Ellipsoid volume calculations arise in science, engineering, and everyday life:
- Egg volume: Food scientists and biologists calculate egg volumes for quality grading, incubation studies, and nutritional analysis.
- Rugby/American football: Sports equipment manufacturers calculate ball volumes for pressure testing and material requirements.
- Planetary science: Astronomers model planets and moons as oblate or prolate spheroids to calculate mass and density.
- Medical imaging: Doctors estimate organ or tumor volumes from CT/MRI scans by fitting ellipsoid models.
- Grape/fruit sizing: Agricultural scientists approximate fruit volumes as ellipsoids for yield estimation.
Solved Examples
Example 1: Chicken Egg Volume
A large chicken egg can be approximated as an ellipsoid with semi-axes a=3 cm, b=2.5 cm, c=2.5 cm. Find its volume.
V = (4/3) × π × 3 × 2.5 × 2.5
V = (4/3) × π × 18.75
V ≈ 78.54 cm³ ≈ 78.5 mL
Example 2: Rugby Ball Volume
A rugby ball is approximately a prolate spheroid with semi-axes a=14 cm, b=9 cm, c=9 cm. Calculate its volume.
V = (4/3) × π × 14 × 9 × 9
V = (4/3) × π × 1134
V ≈ 4,750.09 cm³ ≈ 4.75 liters
Example 3: Earth as an Oblate Spheroid
Earth can be modeled as an oblate spheroid with equatorial radius 6,378 km and polar radius 6,357 km. Estimate its volume.
V = (4/3) × π × 6378 × 6378 × 6357
V = (4/3) × π × 2.586 × 10¹¹
V ≈ 1.083 × 10¹² km³
Common Mistakes
Using full axes instead of semi-axes: The formula uses semi-axes (half the full axis length). If an egg is 6 cm long, the semi-axis is 3 cm, not 6 cm.
Adding instead of multiplying axes: The formula multiplies a×b×c, not adds. V = (4/3)π(a×b×c), not (4/3)π(a+b+c).
Using sphere formula for non-spheres: If all three axes differ, you must use the ellipsoid formula. The sphere formula (4/3)πr³ only works when a=b=c.
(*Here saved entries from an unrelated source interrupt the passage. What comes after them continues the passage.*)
theorem runs_sendData (op : Instr) (w : Word16) (s : State) (rx : List Byte) (hs : s.speed = .cmd)
    (h : Answered s [rx]) : Runs 2 op (sendData w) s (afterExchange s ⟨.cmd, dataFrame w, rx⟩) := by
  intro n rest
  rw [engineRun_sendData n op w rest s rx h.head.1 h.head.2, hs]

theorem runs_readData (op : Instr) (k : Nat) (s : State) (rx : List Byte) (hs : s.speed = .cmd)
    (h : Answered s [rx]) (hl : 4 + 2 * k ≤ rx.length) :
    Runs 2 op (readData k) s { afterExchange s ⟨.cmd, readFrame k, rx⟩ with words := readWords k rx } := by
  intro n rest
  rw [engineRun_readData n op k rest s rx h.head.1 h.head.2 hl, hs]

/-- One answer of several. -/
theorem Answered.first {s : State} {r : List Byte} {rs : List (List Byte)} (h : Answered s (r :: rs)) : Answered s [r] := by
  intro k hk
  obtain rfl : k = 0 := by simpa using hk
  exact h 0 (by simp)

/-- What is left to answer after one exchange. -/
theorem Answered.rest {s : State} {r : List Byte} {rs : List (List Byte)} (a : Answer) (h : Answered s (r :: rs)) :
    Answered (afterExchange s a) rs :=
  h.tail rfl rfl rfl rfl

/-- `RegRead` (R160). -/
theorem runs_regRead (op : Instr) (a : Word16) (s : State) (r1 r2 r3 : List Byte) (hs : s.speed = .cmd)
    (h : Answered s [r1, r2, r3]) (hl : 6 ≤ r3.length) :
    Runs 6 op (regRead a) s
      { afterExchanges s (atCmd (regReadFrames a) [r1, r2, r3]) with words := readWords 1 r3 } :=
  ((runs_sendCmd op _ s r1 hs h.first).append
    (runs_sendData op a _ r2 hs (h.rest _).first)).append
    (runs_readData op 1 _ r3 hs ((h.rest _).rest _) hl)

/-- `RegWrite` (R161). -/
theorem runs_regWrite (op : Instr) (a v : Word16) (s : State) (r1 r2 r3 : List Byte) (hs : s.speed = .cmd)
    (h : Answered s [r1, r2, r3]) :
    Runs 6 op (regWrite a v) s (afterExchanges s (atCmd (regWriteFrames a v) [r1, r2, r3])) :=
  ((runs_sendCmd op _ s r1 hs h.first).append
    (runs_sendData op a _ r2 hs (h.rest _).first)).append
    (runs_sendData op v _ r3 hs ((h.rest _).rest _))

/-- `VcomRead` (42_device.md rule R212). -/
theorem runs_vcomRead (op : Instr) (s : State) (r1 r2 r3 : List Byte) (hs : s.speed = .cmd)
    (h : Answered s [r1, r2, r3]) (hl : 6 ≤ r3.length) :
    Runs 6 op vcomRead s { afterExchanges s (atCmd vcomReadFrames [r1, r2, r3]) with words := readWords 1 r3 } :=
  ((runs_sendCmd op _ s r1 hs h.first).append
    (runs_sendData op _ _ r2 hs (h.rest _).first)).append
    (runs_readData op 1 _ r3 hs ((h.rest _).rest _) hl)

/-- The exchanges of `VcomWrite` (R214). -/
theorem runs_vcomWrite (op : Instr) (v : Word16) (s : State) (r1 r2 r3 : List Byte) (hs : s.speed = .cmd)
    (h : Answered s [r1, r2, r3]) :
    Runs 6 op (vcomWrite v) s (afterExchanges s (atCmd (vcomWriteFrames v) [r1, r2, r3])) :=
  ((runs_sendCmd op _ s r1 hs h.first).append
    (runs_sendData op _ _ r2 hs (h.rest _).first)).append
    (runs_sendData op v _ r3 hs ((h.rest _).rest _))

/-- An answered run of exchanges goes on from the answers that are left. -/
theorem Answered.drop {s t : State} {rs : List (List Byte)} (m : Nat) (h : Answered s rs)
    (h1 : t.hrdyNo = s.hrdyNo + m) (h2 : t.busNo = s.busNo + m) (h3 : t.hrdyScript = s.hrdyScript)
    (h4 : t.busScript = s.busScript) : Answered t (rs.drop m) := by
  intro k hk
  rw [List.length_drop] at hk
  have := h (m + k) (by omega)
  simp only [hrdyAt, busAt, h1, h2, h3, h4] at this ⊢
  rw [Nat.add_assoc, Nat.add_assoc, List.getElem_drop]
  exact this

theorem Answered.take {s : State} {rs : List (List Byte)} (m : Nat) (h : Answered s rs) : Answered s (rs.take m) := by
  intro k hk
  have := h k (by simp at hk; omega)
  rw [List.getElem_take]
  exact this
Assuming exact surface area: The surface area formula is an approximation (Knud Thomsen). Only the volume formula is exact.
Key Takeaways
- Ellipsoid volume = (4/3)πabc — same structure as sphere but with three different semi-axes.
- When a=b=c, the ellipsoid becomes a sphere. When two axes are equal, it's a spheroid.
- Use semi-axes (half of full dimensions), not the full diameter/axis measurements.
- The surface area has no exact closed-form — the Knud Thomsen approximation is within ~1% error.
- Common ellipsoids: eggs, rugby balls, planets, grapes, and medical organ models.
- The order of a, b, c doesn't matter for volume since multiplication is commutative.
Frequently Asked Questions
What is an ellipsoid?
An ellipsoid is a 3D surface where every cross-section through the center is an ellipse. It is defined by three semi-axes (a, b, c) along three perpendicular directions. When all three are equal, it becomes a sphere.
What is the Knud Thomsen approximation?
Unlike the volume, the surface area of a general ellipsoid cannot be expressed with a simple formula. The Knud Thomsen approximation provides an estimate with a relative error of at most about 1.061%. It uses the parameter p ≈ 1.6075.
What is the difference between an ellipsoid and a spheroid?
A spheroid is a special ellipsoid where two of the three semi-axes are equal. An oblate spheroid (like Earth) has a = b > c. A prolate spheroid (like a rugby ball) has a > b = c. A general ellipsoid has all three axes different.
Does the order of a, b, c matter for volume?
No. Since multiplication is commutative, V = (4/3)πabc gives the same result regardless of which axis you label a, b, or c.
What are real-world examples of ellipsoids?
Earth is approximately an oblate spheroid. Eggs, watermelons, and rugby balls are roughly ellipsoidal. In physics, atomic orbitals and gravitational fields often have ellipsoidal shapes.